## ASSIGNMENT
Read the records and gather each line that includes "Laws".

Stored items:
----------
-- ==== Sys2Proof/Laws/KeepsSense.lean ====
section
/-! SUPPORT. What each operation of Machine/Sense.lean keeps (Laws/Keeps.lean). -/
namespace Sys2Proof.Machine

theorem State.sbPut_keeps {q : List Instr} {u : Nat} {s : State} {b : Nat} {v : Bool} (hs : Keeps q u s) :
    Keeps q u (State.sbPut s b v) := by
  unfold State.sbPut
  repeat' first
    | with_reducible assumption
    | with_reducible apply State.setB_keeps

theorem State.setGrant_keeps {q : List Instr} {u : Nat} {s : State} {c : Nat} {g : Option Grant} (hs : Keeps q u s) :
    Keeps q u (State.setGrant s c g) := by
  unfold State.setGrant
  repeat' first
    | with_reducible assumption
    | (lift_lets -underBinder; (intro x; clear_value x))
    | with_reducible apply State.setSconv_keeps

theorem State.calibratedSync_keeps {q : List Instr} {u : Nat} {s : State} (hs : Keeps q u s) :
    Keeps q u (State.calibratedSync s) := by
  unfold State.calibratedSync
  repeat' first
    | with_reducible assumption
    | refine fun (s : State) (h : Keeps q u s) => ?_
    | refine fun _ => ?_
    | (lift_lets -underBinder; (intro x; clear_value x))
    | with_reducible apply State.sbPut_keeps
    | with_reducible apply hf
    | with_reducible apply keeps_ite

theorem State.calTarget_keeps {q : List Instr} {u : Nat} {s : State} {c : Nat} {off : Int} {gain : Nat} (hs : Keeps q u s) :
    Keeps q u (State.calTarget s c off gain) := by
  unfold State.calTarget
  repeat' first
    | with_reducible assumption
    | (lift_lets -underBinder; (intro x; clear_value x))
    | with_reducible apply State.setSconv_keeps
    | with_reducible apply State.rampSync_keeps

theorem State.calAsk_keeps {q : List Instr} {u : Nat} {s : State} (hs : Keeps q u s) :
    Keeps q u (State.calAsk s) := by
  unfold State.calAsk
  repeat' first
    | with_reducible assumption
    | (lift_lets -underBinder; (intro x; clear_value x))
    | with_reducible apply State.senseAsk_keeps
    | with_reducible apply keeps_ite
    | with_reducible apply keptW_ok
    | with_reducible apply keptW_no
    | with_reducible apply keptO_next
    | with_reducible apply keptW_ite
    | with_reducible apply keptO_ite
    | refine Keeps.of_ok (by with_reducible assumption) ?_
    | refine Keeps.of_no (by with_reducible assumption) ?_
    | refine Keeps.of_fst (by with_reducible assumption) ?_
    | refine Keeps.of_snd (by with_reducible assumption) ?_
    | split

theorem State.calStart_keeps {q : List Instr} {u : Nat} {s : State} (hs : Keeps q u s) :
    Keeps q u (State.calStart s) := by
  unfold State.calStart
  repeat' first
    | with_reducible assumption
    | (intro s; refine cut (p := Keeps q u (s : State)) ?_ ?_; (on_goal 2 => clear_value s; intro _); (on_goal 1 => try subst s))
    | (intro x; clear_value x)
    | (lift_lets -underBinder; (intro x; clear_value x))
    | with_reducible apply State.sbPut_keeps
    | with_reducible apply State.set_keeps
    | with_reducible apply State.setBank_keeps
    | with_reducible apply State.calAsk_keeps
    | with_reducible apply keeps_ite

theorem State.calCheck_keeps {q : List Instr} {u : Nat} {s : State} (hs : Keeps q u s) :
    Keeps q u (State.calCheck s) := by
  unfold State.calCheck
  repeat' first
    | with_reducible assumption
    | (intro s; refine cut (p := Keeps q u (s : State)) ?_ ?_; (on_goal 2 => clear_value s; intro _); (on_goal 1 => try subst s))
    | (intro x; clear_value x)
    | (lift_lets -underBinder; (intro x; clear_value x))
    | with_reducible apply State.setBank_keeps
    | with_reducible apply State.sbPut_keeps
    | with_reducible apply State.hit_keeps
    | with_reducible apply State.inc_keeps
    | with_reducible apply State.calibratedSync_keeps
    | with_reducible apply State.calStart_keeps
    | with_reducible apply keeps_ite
----------
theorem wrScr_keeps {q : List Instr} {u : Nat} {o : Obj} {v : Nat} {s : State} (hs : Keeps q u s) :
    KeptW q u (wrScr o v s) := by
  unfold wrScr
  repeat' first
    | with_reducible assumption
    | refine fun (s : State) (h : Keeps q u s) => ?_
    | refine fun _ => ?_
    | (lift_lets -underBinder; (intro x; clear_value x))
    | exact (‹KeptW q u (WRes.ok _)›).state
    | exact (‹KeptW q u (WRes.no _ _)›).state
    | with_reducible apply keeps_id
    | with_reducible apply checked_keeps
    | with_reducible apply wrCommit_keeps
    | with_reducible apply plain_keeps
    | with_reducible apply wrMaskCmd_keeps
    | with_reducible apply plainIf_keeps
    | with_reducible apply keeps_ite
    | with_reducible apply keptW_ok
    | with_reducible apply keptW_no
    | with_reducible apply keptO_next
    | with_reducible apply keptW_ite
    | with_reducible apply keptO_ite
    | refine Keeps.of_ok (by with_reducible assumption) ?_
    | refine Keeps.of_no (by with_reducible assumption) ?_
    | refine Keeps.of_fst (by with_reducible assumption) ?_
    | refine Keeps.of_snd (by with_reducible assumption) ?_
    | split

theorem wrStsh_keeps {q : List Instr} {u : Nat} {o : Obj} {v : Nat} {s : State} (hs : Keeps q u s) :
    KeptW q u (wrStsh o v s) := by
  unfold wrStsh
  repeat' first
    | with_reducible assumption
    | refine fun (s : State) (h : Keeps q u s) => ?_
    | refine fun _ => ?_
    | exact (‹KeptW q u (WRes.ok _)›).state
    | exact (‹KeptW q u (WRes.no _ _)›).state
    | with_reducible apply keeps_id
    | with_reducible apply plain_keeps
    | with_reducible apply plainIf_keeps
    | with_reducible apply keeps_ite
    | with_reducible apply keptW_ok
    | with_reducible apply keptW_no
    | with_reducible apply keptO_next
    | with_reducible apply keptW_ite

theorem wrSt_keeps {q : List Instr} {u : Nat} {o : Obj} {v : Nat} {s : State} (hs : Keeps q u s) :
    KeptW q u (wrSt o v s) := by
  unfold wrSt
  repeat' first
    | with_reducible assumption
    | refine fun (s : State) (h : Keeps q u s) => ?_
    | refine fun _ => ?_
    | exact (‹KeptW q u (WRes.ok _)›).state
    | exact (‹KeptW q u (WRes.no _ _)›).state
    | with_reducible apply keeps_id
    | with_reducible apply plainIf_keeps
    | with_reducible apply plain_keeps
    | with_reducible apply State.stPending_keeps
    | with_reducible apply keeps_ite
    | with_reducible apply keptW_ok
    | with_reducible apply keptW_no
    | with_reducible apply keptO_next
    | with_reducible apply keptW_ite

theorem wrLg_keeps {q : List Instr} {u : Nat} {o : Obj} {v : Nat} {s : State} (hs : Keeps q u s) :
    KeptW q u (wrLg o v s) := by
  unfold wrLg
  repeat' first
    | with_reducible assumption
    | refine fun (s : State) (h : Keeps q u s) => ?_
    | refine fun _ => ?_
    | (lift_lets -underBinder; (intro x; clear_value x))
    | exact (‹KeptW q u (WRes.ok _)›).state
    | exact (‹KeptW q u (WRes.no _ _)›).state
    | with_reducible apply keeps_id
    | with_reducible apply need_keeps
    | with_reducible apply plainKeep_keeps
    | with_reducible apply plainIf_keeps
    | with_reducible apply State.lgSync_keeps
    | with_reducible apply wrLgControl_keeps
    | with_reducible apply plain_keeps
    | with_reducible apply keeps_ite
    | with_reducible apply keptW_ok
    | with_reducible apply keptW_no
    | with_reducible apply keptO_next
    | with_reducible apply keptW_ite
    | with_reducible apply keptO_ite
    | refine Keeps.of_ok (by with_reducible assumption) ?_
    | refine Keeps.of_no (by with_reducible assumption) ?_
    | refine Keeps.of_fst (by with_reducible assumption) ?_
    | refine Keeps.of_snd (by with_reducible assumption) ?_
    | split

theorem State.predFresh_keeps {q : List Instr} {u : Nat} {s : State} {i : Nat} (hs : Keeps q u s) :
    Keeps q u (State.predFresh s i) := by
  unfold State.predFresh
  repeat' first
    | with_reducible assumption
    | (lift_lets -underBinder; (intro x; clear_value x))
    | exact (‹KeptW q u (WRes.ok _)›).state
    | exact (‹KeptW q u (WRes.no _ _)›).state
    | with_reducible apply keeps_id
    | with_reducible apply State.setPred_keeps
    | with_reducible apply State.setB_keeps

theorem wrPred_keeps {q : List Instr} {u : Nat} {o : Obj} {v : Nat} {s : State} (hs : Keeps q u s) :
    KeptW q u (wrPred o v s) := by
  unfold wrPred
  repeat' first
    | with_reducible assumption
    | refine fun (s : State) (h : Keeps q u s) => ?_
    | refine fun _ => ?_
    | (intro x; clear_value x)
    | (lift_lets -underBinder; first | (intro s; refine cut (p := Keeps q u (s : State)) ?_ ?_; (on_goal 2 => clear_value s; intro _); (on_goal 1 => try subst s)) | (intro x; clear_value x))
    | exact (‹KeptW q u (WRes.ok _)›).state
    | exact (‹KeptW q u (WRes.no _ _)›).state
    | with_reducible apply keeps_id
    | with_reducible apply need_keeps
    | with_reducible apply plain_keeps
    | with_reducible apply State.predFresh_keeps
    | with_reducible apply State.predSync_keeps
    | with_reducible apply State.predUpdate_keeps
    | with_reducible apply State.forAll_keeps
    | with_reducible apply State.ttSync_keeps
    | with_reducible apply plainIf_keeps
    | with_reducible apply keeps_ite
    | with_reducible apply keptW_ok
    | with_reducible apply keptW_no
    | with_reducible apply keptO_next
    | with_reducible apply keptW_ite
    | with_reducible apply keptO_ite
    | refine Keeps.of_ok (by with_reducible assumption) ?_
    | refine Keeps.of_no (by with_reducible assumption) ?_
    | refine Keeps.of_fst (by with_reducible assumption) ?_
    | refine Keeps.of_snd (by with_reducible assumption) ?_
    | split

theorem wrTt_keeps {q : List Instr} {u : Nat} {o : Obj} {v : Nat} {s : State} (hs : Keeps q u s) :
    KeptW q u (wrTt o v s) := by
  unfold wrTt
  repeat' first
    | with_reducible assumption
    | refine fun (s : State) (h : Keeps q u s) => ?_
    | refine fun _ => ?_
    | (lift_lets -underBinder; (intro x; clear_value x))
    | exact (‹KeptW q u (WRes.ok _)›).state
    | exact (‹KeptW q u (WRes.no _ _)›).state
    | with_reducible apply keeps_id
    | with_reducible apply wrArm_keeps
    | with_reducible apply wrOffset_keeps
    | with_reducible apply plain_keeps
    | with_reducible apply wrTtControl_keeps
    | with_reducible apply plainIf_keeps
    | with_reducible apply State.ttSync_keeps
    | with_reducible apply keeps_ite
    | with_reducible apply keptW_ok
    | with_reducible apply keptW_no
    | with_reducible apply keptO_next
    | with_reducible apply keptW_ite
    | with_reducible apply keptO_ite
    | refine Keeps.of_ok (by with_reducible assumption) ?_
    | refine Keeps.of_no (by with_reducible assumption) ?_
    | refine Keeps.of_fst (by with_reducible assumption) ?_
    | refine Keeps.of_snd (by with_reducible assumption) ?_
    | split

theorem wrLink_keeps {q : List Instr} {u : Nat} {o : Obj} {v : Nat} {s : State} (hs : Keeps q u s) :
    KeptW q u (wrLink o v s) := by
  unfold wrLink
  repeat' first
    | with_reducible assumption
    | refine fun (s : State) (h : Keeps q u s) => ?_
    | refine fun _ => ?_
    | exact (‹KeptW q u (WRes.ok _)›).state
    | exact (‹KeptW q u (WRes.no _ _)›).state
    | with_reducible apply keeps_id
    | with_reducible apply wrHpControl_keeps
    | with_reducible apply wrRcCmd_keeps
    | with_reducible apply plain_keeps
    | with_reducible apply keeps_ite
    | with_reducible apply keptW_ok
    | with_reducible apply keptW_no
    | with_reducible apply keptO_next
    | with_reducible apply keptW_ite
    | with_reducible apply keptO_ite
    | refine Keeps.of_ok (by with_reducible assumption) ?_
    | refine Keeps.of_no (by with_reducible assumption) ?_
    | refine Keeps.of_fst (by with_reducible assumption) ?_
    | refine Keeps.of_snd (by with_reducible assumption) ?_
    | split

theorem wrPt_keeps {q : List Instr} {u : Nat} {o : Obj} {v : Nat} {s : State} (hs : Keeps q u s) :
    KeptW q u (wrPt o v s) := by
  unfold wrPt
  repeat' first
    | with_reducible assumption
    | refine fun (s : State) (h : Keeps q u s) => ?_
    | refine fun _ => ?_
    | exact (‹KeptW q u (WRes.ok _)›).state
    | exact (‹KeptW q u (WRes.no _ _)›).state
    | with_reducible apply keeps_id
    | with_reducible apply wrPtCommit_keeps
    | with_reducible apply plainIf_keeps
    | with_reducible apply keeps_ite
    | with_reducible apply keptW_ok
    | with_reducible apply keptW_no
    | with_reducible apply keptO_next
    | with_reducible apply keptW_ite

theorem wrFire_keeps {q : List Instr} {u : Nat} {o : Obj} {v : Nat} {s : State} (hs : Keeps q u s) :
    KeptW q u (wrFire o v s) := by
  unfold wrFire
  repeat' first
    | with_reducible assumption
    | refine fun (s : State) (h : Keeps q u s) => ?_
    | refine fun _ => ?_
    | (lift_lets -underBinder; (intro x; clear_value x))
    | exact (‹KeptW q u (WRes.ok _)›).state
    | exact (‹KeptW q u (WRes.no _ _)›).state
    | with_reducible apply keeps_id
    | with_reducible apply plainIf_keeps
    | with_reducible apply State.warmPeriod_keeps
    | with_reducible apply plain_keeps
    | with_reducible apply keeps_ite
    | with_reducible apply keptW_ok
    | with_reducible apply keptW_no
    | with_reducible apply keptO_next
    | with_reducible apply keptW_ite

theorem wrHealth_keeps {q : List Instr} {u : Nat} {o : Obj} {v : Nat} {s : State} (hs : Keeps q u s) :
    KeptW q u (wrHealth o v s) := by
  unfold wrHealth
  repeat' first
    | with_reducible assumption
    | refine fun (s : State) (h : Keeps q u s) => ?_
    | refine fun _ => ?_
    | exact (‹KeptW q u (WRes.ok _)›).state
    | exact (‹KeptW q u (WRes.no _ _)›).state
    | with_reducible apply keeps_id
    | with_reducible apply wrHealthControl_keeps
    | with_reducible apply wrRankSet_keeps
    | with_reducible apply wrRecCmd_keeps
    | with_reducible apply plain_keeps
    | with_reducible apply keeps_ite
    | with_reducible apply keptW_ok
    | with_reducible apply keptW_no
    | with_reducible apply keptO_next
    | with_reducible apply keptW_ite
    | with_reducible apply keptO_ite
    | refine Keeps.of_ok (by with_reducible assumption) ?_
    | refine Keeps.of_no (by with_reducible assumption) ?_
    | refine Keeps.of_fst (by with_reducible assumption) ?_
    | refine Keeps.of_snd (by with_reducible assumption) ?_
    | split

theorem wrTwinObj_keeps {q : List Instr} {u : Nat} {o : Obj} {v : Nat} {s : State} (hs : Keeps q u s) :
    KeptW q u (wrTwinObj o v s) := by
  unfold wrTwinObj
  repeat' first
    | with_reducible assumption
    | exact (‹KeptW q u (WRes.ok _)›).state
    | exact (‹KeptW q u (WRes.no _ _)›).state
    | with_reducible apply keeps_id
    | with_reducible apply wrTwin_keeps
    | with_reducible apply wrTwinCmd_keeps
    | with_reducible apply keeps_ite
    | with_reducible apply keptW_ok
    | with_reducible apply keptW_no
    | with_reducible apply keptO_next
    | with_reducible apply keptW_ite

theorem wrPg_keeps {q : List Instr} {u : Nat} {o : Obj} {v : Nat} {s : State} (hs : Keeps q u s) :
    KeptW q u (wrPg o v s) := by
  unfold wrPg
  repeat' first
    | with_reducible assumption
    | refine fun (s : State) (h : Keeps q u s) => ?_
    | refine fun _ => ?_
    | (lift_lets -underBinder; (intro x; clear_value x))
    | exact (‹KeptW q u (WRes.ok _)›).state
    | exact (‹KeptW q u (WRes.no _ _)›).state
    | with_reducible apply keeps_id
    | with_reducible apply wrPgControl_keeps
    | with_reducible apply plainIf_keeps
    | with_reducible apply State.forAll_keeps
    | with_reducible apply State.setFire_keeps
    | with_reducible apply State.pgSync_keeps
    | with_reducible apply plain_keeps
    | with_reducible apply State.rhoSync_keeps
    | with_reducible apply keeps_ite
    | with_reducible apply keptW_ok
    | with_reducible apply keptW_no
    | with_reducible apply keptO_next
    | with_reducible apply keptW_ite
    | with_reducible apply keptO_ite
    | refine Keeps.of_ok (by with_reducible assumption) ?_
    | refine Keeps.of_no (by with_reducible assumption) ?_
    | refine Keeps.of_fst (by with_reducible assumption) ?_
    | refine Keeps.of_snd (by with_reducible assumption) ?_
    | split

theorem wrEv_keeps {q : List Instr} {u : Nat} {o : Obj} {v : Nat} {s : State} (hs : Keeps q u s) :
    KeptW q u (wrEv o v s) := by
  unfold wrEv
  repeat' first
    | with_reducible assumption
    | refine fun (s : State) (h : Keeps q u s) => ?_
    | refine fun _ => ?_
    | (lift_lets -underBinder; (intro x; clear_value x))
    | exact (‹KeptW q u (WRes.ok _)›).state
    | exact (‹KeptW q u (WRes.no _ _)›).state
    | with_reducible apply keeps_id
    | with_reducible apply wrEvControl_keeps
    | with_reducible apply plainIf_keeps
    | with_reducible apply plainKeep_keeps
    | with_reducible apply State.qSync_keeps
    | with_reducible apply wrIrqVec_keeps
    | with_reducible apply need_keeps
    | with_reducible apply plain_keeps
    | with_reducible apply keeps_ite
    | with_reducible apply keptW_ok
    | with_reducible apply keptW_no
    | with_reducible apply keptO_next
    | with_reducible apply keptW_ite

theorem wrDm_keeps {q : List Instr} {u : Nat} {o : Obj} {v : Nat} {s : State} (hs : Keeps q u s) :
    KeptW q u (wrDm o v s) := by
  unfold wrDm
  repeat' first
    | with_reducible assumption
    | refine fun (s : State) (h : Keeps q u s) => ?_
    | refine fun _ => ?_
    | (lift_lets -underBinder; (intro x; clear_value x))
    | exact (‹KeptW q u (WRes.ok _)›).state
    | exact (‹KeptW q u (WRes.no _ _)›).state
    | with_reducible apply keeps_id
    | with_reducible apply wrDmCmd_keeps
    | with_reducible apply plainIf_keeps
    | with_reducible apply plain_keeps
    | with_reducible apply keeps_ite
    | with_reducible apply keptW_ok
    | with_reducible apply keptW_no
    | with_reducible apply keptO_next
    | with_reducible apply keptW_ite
----------
## TASK SOLUTION
-- ==== Sys2Proof/Laws/KeepsSense.lean ====
/-! SUPPORT. What each operation of Machine/Sense.lean keeps (Laws/Keeps.lean). -/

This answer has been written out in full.